Task instructions: Among the entries below, find all lines that include "omega" and copy them.

Input data:

BEGIN

end Sys2Proof.Tests
end

section
/-! The reset state, read chunk by chunk and as values (10_state.md R11, R23). -/

namespace Sys2Proof.Machine

/-- Every chunk of the register that holds 0 is 0. -/
@[simp] theorem chunk_zero (i : Nat) : chunk 0 i = 0 := BitVec.extractLsb'_zero

/-- After reset every chunk is 0, those past chunk 127 included. -/
theorem chunk_readWide_reset (r : WReg) (i : Nat) : chunk (readWide State.reset r) i = 0 := by
  rw [readWide_reset, chunk_zero]

@[simp] theorem val_reset (r : WReg) : val State.reset r = 0 := by
  rw [val, readWide_reset, BitVec.ofNat_eq_ofNat, BitVec.toNat_zero]

@[simp] theorem reset_status : State.reset.status = 0 := rfl

@[simp] theorem reset_result : State.reset.result = 0 := rfl

/-- Settles O1: every register reads as 0 after reset (`readWide_reset`), so each of its chunks and its value are 0, and
STATUS and RESULT start at 0. -/
theorem resetLeavesAllZero : Obligations.ResetLeavesAllZero :=
  ⟨fun r i _ => chunk_readWide_reset r i, val_reset, reset_status, reset_result⟩

end Sys2Proof.Machine
end

section
/-! Illegal packets (30_encoding.md R58): which packets spell no command, and how the step answers one. -/

namespace Sys2Proof.Machine

theorem mem_opcode_all (op : Opcode) : op ∈ Opcode.all := by cases op <;> decide

/-- An opcode field selects no command exactly when it is not one of the 14 numbers of R56. -/
theorem forall_ne_number_iff (n : BitVec 8) :
    (∀ op : Opcode, n ≠ op.number) ↔
      n.toNat ∉ [0x01, 0x10, 0x11, 0x12, 0x13, 0x14, 0x15, 0x16, 0x17, 0x20, 0x21, 0x22, 0x23, 0x24] := by
  have hall : [0x01, 0x10, 0x11, 0x12, 0x13, 0x14, 0x15, 0x16, 0x17, 0x20, 0x21, 0x22, 0x23, 0x24] =
      Opcode.all.map fun op => op.number.toNat := rfl
  rw [hall]
  constructor
  · intro h hn
    obtain ⟨op, -, hop⟩ := List.mem_map.mp hn
    exact h op (BitVec.eq_of_toNat_eq hop.symm)
  · rintro h op rfl
    exact h (List.mem_map_of_mem (mem_opcode_all op))

/-- With `rst` not asserted, a command that was taken runs at the state in which the command has ended. -/
theorem step_of_taken {s : State} {p : Packet} (hr : (portIn s).rst = false) (ht : s.taken = some p) :
    step s = runPacket p (endCommand s) := by
  simp [step, hr, ht]

theorem runPacket_of_error {p : Packet} {e : DecodeError} (h : decode p = .error e) (s : State) :
    runPacket p s = .next (raise .invalidCommand s) := by
  rw [runPacket, h]

/-- Settles O6: the decoder's two refusals (`decode_eq_error`) are R58's two defects, and a packet refused is answered by
`raise .invalidCommand`, whose end is `raise_ends`. -/
theorem illegalPacketIsInvalidCommand : Obligations.IllegalPacketIsInvalidCommand := by
  refine ⟨fun p => ?_, ⟨.undefinedOpcode, rfl⟩, fun s p e hr ht he => ?_⟩
  · rw [decode_eq_error, forall_ne_number_iff]
  · have hend := raise_ends .invalidCommand (endCommand s)
    refine ⟨_, (step_of_taken hr ht).trans (runPacket_of_error he _), hend.status, hend.result, fun r => ?_, rfl, rfl⟩
    rw [hend.wide r, readWide_endCommand]

end Sys2Proof.Machine
end

section
/-! Ignored fields (30_encoding.md R57): at decoding, where the mode of READ and WRITE leaves a field unused, and in what the
encoder and the assembler write. -/

namespace Sys2Proof.Machine

/-! ### Decoding -/

/-- Once the opcode field is known, only `rsv` decides whether the packet spells a command. -/
theorem decode_of_opcode {op : Opcode} {p : Packet} (h : packetOpcode p = op.number) :
    decode p = if packetRsv p = 0 then .ok (operands op p) else .error .reservedBits := by
  rw [decode, h, opcodeOf_number]

/-- ENCODE reads DATA bits 38:0 only (R60). -/
theorem encodeParams_congr {v v' : BitVec 64} (h : ∀ b, b < 39 → v.getLsbD b = v'.getLsbD b) :
    encodeParams v = encodeParams v' := by
  have hfield : ∀ start len, start + len ≤ 39 → v.extractLsb' start len = v'.extractLsb' start len := by
    intro start len hle
    apply BitVec.eq_of_getLsbD_eq
    intro i hi
    simp only [BitVec.getLsbD_extractLsb', h (start + i) (by omega)]
  simp only [encodeParams, hfield 38 1 (by decide), hfield 37 1 (by decide), hfield 36 1 (by decide),
    hfield 32 4 (by decide), hfield 0 32 (by decide)]

/-- The operands of a command are read from the fields its row of R56 uses and from no other. -/
theorem operands_congr {op : Opcode} {p p' : Packet} (h : AgreeOnUsed (fieldUse op) p p') :
    operands op p = operands op p' := by
  obtain ⟨hrd, hra, hrb, hdesc, hdata⟩ := h
  cases op with
  | init => rw [operands, operands, hrd rfl, BitVec.eq_of_getLsbD_eq hdata]
  | add | sub | mul | div | mod => simp only [operands, hrd rfl, hra rfl, hrb rfl]
  | cmp => rw [operands, operands, hra rfl, hrb rfl]
  | bitlen | iszero => simp only [operands, hra rfl]
  | encode => rw [operands, operands, encodeParams_congr hdata]
  | decode | validate => simp only [operands, hdesc rfl]
  | read => rw [operands, operands, hrd rfl, hra rfl, hdesc rfl]
  | write => rw [operands, operands, hrd rfl, hra rfl, hdesc rfl, BitVec.eq_of_getLsbD_eq hdata]

theorem decode_congr {op : Opcode} {p p' : Packet} (hp : packetOpcode p = op.number) (hp' : packetOpcode p' = op.number)
    (hrsv : packetRsv p = packetRsv p') (h : AgreeOnUsed (fieldUse op) p p') : decode p = decode p' := by
  rw [decode_of_opcode hp, decode_of_opcode hp', hrsv, operands_congr h]

/-! ### Fields the mode of READ and WRITE leaves unused -/

theorem descModeIs_iff {scalar : Bool} {d : Desc} :
    descModeIs scalar d = true ↔ ∃ m, Mode.ofField (descMode d) = some m ∧ m.isScalar = scalar := by
  unfold descModeIs
  cases Mode.ofField (descMode d) with
  | none => simp
  | some m => simp

/-- A descriptor of a known kind of mode fails the check or names a unit of that kind. -/
theorem checkDesc_of_descModeIs {scalar : Bool} {d : Desc} (h : descModeIs scalar d = true) :
    (∃ e, checkDesc d = .error e) ∨ ∃ m k, NamesUnit d m k ∧ m.isScalar = scalar := by
  obtain ⟨m, hm, hs⟩ := descModeIs_iff.mp h
  rcases checkDesc_cases d with ⟨m', k, hok⟩ | herr | herr
  · obtain ⟨-, -, hm', -, -⟩ := checkDesc_ok.mp hok
    obtain rfl : m = m' := Option.some.inj (hm.symm.trans hm')
    exact .inr ⟨m, k, checkDesc_ok.mp hok, hs⟩
  · exact .inl ⟨_, herr⟩
  · exact .inl ⟨_, herr⟩

/-- READ of modes 0 to 5 answers in RESULT and does not use `rd` (41_index_codec.md R109). -/
theorem exec_read_ignores_rd {d : Desc} (h : descModeIs true d = true) (rd rd' ra : WReg) (s : State) :
    exec (.read rd ra d) s = exec (.read rd' ra d) s := by
  rcases checkDesc_of_descModeIs h with ⟨e, he⟩ | ⟨m, k, hu, hm⟩
  · rw [exec_read_error _ _ _ he, exec_read_error _ _ _ he]
  · rw [execRead_scalar hu hm, execRead_scalar hu hm]

/-- WRITE of modes 0 to 5 takes DATA and does not use `ra` (R112). -/
theorem exec_write_ignores_ra {d : Desc} (h : descModeIs true d = true) (rd ra ra' : WReg) (v : BitVec 64) (s : State) :
    exec (.write rd ra d v) s = exec (.write rd ra' d v) s := by
  rcases checkDesc_of_descModeIs h with ⟨e, he⟩ | ⟨m, k, hu, hm⟩
  · rw [exec_write_error _ _ _ _ he, exec_write_error _ _ _ _ he]
  · rw [execWrite_scalar hu hm, execWrite_scalar hu hm]

/-- WRITE of modes 6 to 11 takes V[ra] and does not use DATA (R114). -/
theorem exec_write_ignores_data {d : Desc} (h : descModeIs false d = true) (rd ra : WReg) (v v' : BitVec 64) (s : State) :
    exec (.write rd ra d v) s = exec (.write rd ra d v') s := by
  rcases checkDesc_of_descModeIs h with ⟨e, he⟩ | ⟨m, k, hu, hm⟩
  · rw [exec_write_error _ _ _ _ he, exec_write_error _ _ _ _ he]
  · rw [execWrite_sub hu hm, execWrite_sub hu hm]

/-! ### The encoder -/

/-- The parameter word ends at bit 38 (R60). -/
theorem getLsbD_encodeWord_of_ge (q : EncodeParams) {b : Nat} (hb : 39 ≤ b) : (encodeWord q).getLsbD b = false := by
  simp only [encodeWord, BitVec.getLsbD_or, BitVec.getLsbD_shiftLeft, BitVec.getLsbD_setWidth]
  rw [BitVec.getLsbD_of_ge q.sign _ (by omega), BitVec.getLsbD_of_ge q.csel _ (by omega),
    BitVec.getLsbD_of_ge q.le _ (by omega), BitVec.getLsbD_of_ge q.mode _ (by omega),
    BitVec.getLsbD_of_ge q.offset _ (by omega)]
  simp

END

Response area:
    simp only [BitVec.getLsbD_extractLsb', h (start + i) (by omega)]
  rw [BitVec.getLsbD_of_ge q.sign _ (by omega), BitVec.getLsbD_of_ge q.csel _ (by omega),
    BitVec.getLsbD_of_ge q.le _ (by omega), BitVec.getLsbD_of_ge q.mode _ (by omega),
    BitVec.getLsbD_of_ge q.offset _ (by omega)]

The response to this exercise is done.